[RECORDS FOR PROCESSING]

/-- Line `i` of a STAGE_WRITE is counted as written. -/
def countLine (i : Nat) (s : State) : State :=
  s.setStage { s.stage with lines := if s.stage.lines.contains i then s.stage.lines else i :: s.stage.lines }

/-- The staging command under way goes on as far as it can before it needs the controller: `fuel` bounds the lines of one
command that already read equal. -/
def stageGo : Nat → State → State
  | 0, s => s
  | fuel + 1, s =>
    match s.stage.job, s.flash.op with
    | some j, none =>
      if j.kind = 0 then
        if j.next < j.count then flashStart 2 (stageBase + 0x1000 * j.next) [] false .stage s
        else
          let i := j.next - j.count
          if i < 4 then flashStart 1 (stageBase + 8 * i) ((j.data.drop (8 * i)).take 8) false .stage s
          else
            stageReply j.rcd St.done [] (stageTo 1 (s.setStage { s.stage with lines := [] }))
      else if j.next < j.count then
        let a := j.base + 8 * j.next
        let d := (j.data.drop (8 * j.next)).take 8
        let t := (flashSee a 8 s).2
        if !s.lineBad a && s.flashLine a == d then stageGo fuel (jobNext j (countLine ((a - stageBase - 32) / 8) t))
        else if s.lineBlank a then flashStart 1 a d false .stage t
        else stageReply j.rcd St.notBlank (countedWords j.next) t
      else stageReply j.rcd St.done (countedWords j.next) s
    | _, _ => s

/-- An operation of a staging command has ended with a result; while link firmware's service is interrupted the new owner reads it later
(R299). -/
def stageDone (res : Nat) (s : State) : State :=
  match s.stage.job with
  | none => s
  | some j =>
    if s.fwDown then s.setStage { s.stage with outcome := some res }
    else if res = St.done then
      let s1 := if j.kind = 1 then countLine ((j.base + 8 * j.next - stageBase - 32) / 8) s else s
      stageGo 64 (jobNext j s1)
    else if j.kind = 0 then stageReply j.rcd res [] (stageTo 4 s)
    else stageReply j.rcd res (countedWords j.next) s

/-! ## The copy (R382 to R385) -/

/-- Sectors of the staged image. -/
def State.copySectors (s : State) : Nat := (imageWords (s.imageLen stageBase) + 0xFFF) / 0x1000

/-- Lines of sector `i` of the staged image. -/
def State.copyLines (s : State) (i : Nat) : Nat := min 512 ((imageWords (s.imageLen stageBase) - 0x1000 * i) / 8)

/-- The first word of sector `i` of the image's slot. -/
def State.copyDst (s : State) (i : Nat) : Nat := slotBase (s.imageType stageBase) + 0x1000 * i

/-- The copy replaced. -/
def setCopy (c : Option CopyJob) (s : State) : State := s.setStage { s.stage with copy := c }

/-- The copy's progress, which the backup-RAM journal records too (R384). -/
def noteCopy (c : CopyJob) (s : State) : State := copyMark (some (c.sector, c.erased, c.lines)) (setCopy (some c) s)

/-- ERASE_START of the copy's sector is journaled, and its erase starts (R383). -/
def eraseSector (c : CopyJob) (s : State) : State :=
  flashStart 2 (s.copyDst c.sector) [] false .copy (journalPut (.eraseStart c.sector) (noteCopy { c with erased := false, lines := 0 } s))

/-- The copy goes on until it needs the controller or has done its last sector. -/
def copyGo : Nat → State → State
  | 0, s => s
  | fuel + 1, s =>
    match s.stage.copy, s.flash.op with
    | some c, none =>
      if !c.active || s.copySectors ≤ c.sector then s
      else if !c.erased then eraseSector c s
      else if c.lines < s.copyLines c.sector then
        let a := s.copyDst c.sector + 8 * c.lines
        let from_ := stageBase + 0x1000 * c.sector + 8 * c.lines
        let d := s.flashLine from_
        let t := (flashSee a 8 (flashSee from_ 8 s).2).2
        if !s.lineBad a && s.flashLine a == d then copyGo fuel (noteCopy { c with lines := c.lines + 1 } t)
        else if s.lineBlank a then flashStart 1 a d false .copy t
        else copyGo fuel (setCopy (some { c with erased := false, lines := 0 }) t)
      else
        copyGo fuel (journalPut (.sectorDone c.sector)
          (noteCopy { c with sector := c.sector + 1, erased := false, lines := 0 } s))
    | _, _ => s

/-- An operation of the copy has ended: the erase or the line is recorded. -/
def copyDone (kind res : Nat) (s : State) : State :=
  match s.stage.copy with
  | none => s
  | some c =>
    let ok := res == St.done
    copyGo 1024 (noteCopy (if kind = 2 then { c with erased := ok, lines := 0 } else { c with lines := c.lines + 1 }) s)

/-- The name of a staged image in a STAGE_EVENT notice. -/
def stageEvent (ev : Nat) (s : State) : State :=
  notice 6 0x60 (O ev :: O (s.imageType stageBase) :: word3 (s.mw (stageBase + 6))) s

/-- The application cores start in the installed image: every core at its entry, with no line valid in its I-cache or in the flash
cache (R385, R386). -/
def startCores (s : State) : State :=
  let entry := s.mw (slotBase 1 + 8)
  forAll [0, 1, 2, 3] (fun k t => t.setCore k { t.core k with pc := entry, icache := [] })
    ((s.setFlash { s.flash with cache := [] }).setBit R.rwinCtrl 2 false)

/-- The application domain stays in reset: FAULT (R385, R386). -/
def holdApp (s : State) : State := faultShow (s.setBit R.sysFault 3 true)

/-- The boot ROM's check of an installed APP image before the cores start (R386). -/
def bootApp (s : State) : State :=
  let (bad, t) := imageSee (slotBase 1) s
  if !bad && s.imageOk (slotBase 1) then startCores t else holdApp t

/-- The copy begins from its first sector, with `fails` failures of the digest behind it; its start is journaled. -/
def copyFrom (fails : Nat) (s : State) : State :=
  journalPut .start (noteCopy { sector := 0, erased := false, lines := 0, fails := fails, active := true } s)

/-- The boot ROM's check of the start house at an application-domain start (R382, R384, R386): a copy starts, or resumes where its journal
leaves it. -/
def bootCheck (s : State) : State :=
  let s0 := s.setStage { s.stage with boot := false }
  let s1 := if (s0.stage.st == 2 || s0.stage.copy.isSome) && s0.linkRuns then s0.setBit R.rwinCtrl 2 true else s0
  match s1.stage.st, s1.stage.copy with
  | 2, _ => copyGo 1024 (stageEvent 1 (stageTo 3 (copyFrom 0 s1)))
  | 3, some c =>
    let p := s1.copyPoint
    copyGo 1024 (stageEvent 3 (setCopy (some { c with sector := p.1, erased := p.2.1, lines := p.2.2, active := true }) s1))
  | _, _ => bootApp s1

/-- The copy's last sector is done (R385): the installed body's digest decides. The rollback counter is a thermometer of 1,024 bits
(R375). -/
def copyEnd (c : CopyJob) (s0 : State) : State :=
  let base := slotBase (s0.imageType stageBase)
  let (bad, s) := imageSee base s0
  if !bad && s0.bodyDigest (base + 32) (s0.imageLen base) == s0.headDigest stageBase then
    let roll := min 1024 (max s.otp.rollback.toNat (bits (s0.mw (stageBase + 7)) 0 11))
    let s1 := stageTo 0 (journalPut .complete
      (copyMark none (({ s with otp := { s.otp with rollback := W roll } }).setStage { s.stage with copy := none, lines := [] })))
    startCores (stageEvent 2 s1)
  else if c.fails < 2 then copyGo 1024 (copyFrom (c.fails + 1) s)
  else holdApp (stageTo 4 (copyMark none (s.setStage { s.stage with copy := none, status := O St.verifyFail })))

/-! ## The end of an operation (R363, R370, R373) -/

/-- The service's status reaches a core that waited for it: at once where the core is in the service, else as it comes back. -/
def giveStatus (k : Fin 4) (st : Nat) (s : State) : State :=
  if (s.core k).svc.isEmpty then s
  else if (s.core k).inService then svcReturn k st s
  else s.setFlash { s.flash with rets := (k, st) :: s.flash.rets }

/-- The service drops the lines of the shared flash cache that hold what an operation changed (R373). -/
def fcDrop (o : FlashOp) (s : State) : State :=
  let n := if o.kind = 2 then 0x1000 else 8
  s.setFlash { s.flash with cache := s.flash.cache.filter (fun e => !inRange o.addr n (8 * e.1)) }

/-- An operation in progress goes on for nobody, if `b` started it. -/
def orphan (b : FlashBy) (s : State) : State :=
  match s.flash.op with
  | some o => if o.by_ = b then s.setFlash { s.flash with op := some { o with by_ := .gone } } else s
  | none => s

/-- The copy's operation goes on without the core that ran the copy. -/
def disownCopy (s : State) : State := orphan .copy s

/-- The controller is free again: a staging command, which link firmware serves (R295), or a copy that waited for it goes on. -/
def flashNext (s : State) : State := copyGo 1024 (if s.fwDown then s else stageGo 64 s)

/-- The operation ends with its result: FC_STATUS, whoever waits for it (a core that waits for it twice, in a handler's FS_SUSPEND, leaves
that first), FLASH_DONE for a NOWAIT call, and what the staging
commands or the copy do next. -/
def flashEnd (res : Nat) (s : State) : State :=
  match s.flash.op with
  | none => s
  | some o =>
    let s0 := fcDrop o (s.setReg R.fcStatus (W (res * 2 ^ 16 + o.pulses % 32 * 2 ^ 11)))
    let owed := (s.flash.waiters.filter (fun k => decide (o.by_ = .core k true))).map (fun k => (k, res))
    let s1 := s0.setFlash { s0.flash with op := none, susp := 0, waiters := [], linkWaits := false, rets := owed ++ s0.flash.rets }
    let s2 := when s.flash.linkWaits (fun t => { t with rdata := W St.done })
      (forAll s.flash.waiters (fun k t => giveStatus k St.done t) (dbgLand s1))
    match o.by_ with
    | .core k true => flashNext (if owed.isEmpty then giveStatus k res s2 else s2)
    | .link true => flashNext { s2 with rdata := W res }
    | .core _ false => flashNext (fire 0x14 s2)
    | .link false => flashNext (fire 0x14 s2)
    | .stage => stageDone res s2
    | .copy => copyDone o.kind res s2
    | .gone => flashNext s2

[/RECORDS FOR PROCESSING]

WORK TO COMPLETE:
The expected output is exactly the lines of the listing above between the line holding "is recorded. -/" and the line holding "3, some c =>", inclusive.

WRITTEN REPLY:
/-- An operation of the copy has ended: the erase or the line is recorded. -/
def copyDone (kind res : Nat) (s : State) : State :=
  match s.stage.copy with
  | none => s
  | some c =>
    let ok := res == St.done
    copyGo 1024 (noteCopy (if kind = 2 then { c with erased := ok, lines := 0 } else { c with lines := c.lines + 1 }) s)

/-- The name of a staged image in a STAGE_EVENT notice. -/
def stageEvent (ev : Nat) (s : State) : State :=
  notice 6 0x60 (O ev :: O (s.imageType stageBase) :: word3 (s.mw (stageBase + 6))) s

/-- The application cores start in the installed image: every core at its entry, with no line valid in its I-cache or in the flash
cache (R385, R386). -/
def startCores (s : State) : State :=
  let entry := s.mw (slotBase 1 + 8)
  forAll [0, 1, 2, 3] (fun k t => t.setCore k { t.core k with pc := entry, icache := [] })
    ((s.setFlash { s.flash with cache := [] }).setBit R.rwinCtrl 2 false)

/-- The application domain stays in reset: FAULT (R385, R386). -/
def holdApp (s : State) : State := faultShow (s.setBit R.sysFault 3 true)

/-- The boot ROM's check of an installed APP image before the cores start (R386). -/
def bootApp (s : State) : State :=
  let (bad, t) := imageSee (slotBase 1) s
  if !bad && s.imageOk (slotBase 1) then startCores t else holdApp t

/-- The copy begins from its first sector, with `fails` failures of the digest behind it; its start is journaled. -/
def copyFrom (fails : Nat) (s : State) : State :=
  journalPut .start (noteCopy { sector := 0, erased := false, lines := 0, fails := fails, active := true } s)

/-- The boot ROM's check of the start house at an application-domain start (R382, R384, R386): a copy starts, or resumes where its journal
leaves it. -/
def bootCheck (s : State) : State :=
  let s0 := s.setStage { s.stage with boot := false }
  let s1 := if (s0.stage.st == 2 || s0.stage.copy.isSome) && s0.linkRuns then s0.setBit R.rwinCtrl 2 true else s0
  match s1.stage.st, s1.stage.copy with
  | 2, _ => copyGo 1024 (stageEvent 1 (stageTo 3 (copyFrom 0 s1)))
  | 3, some c =>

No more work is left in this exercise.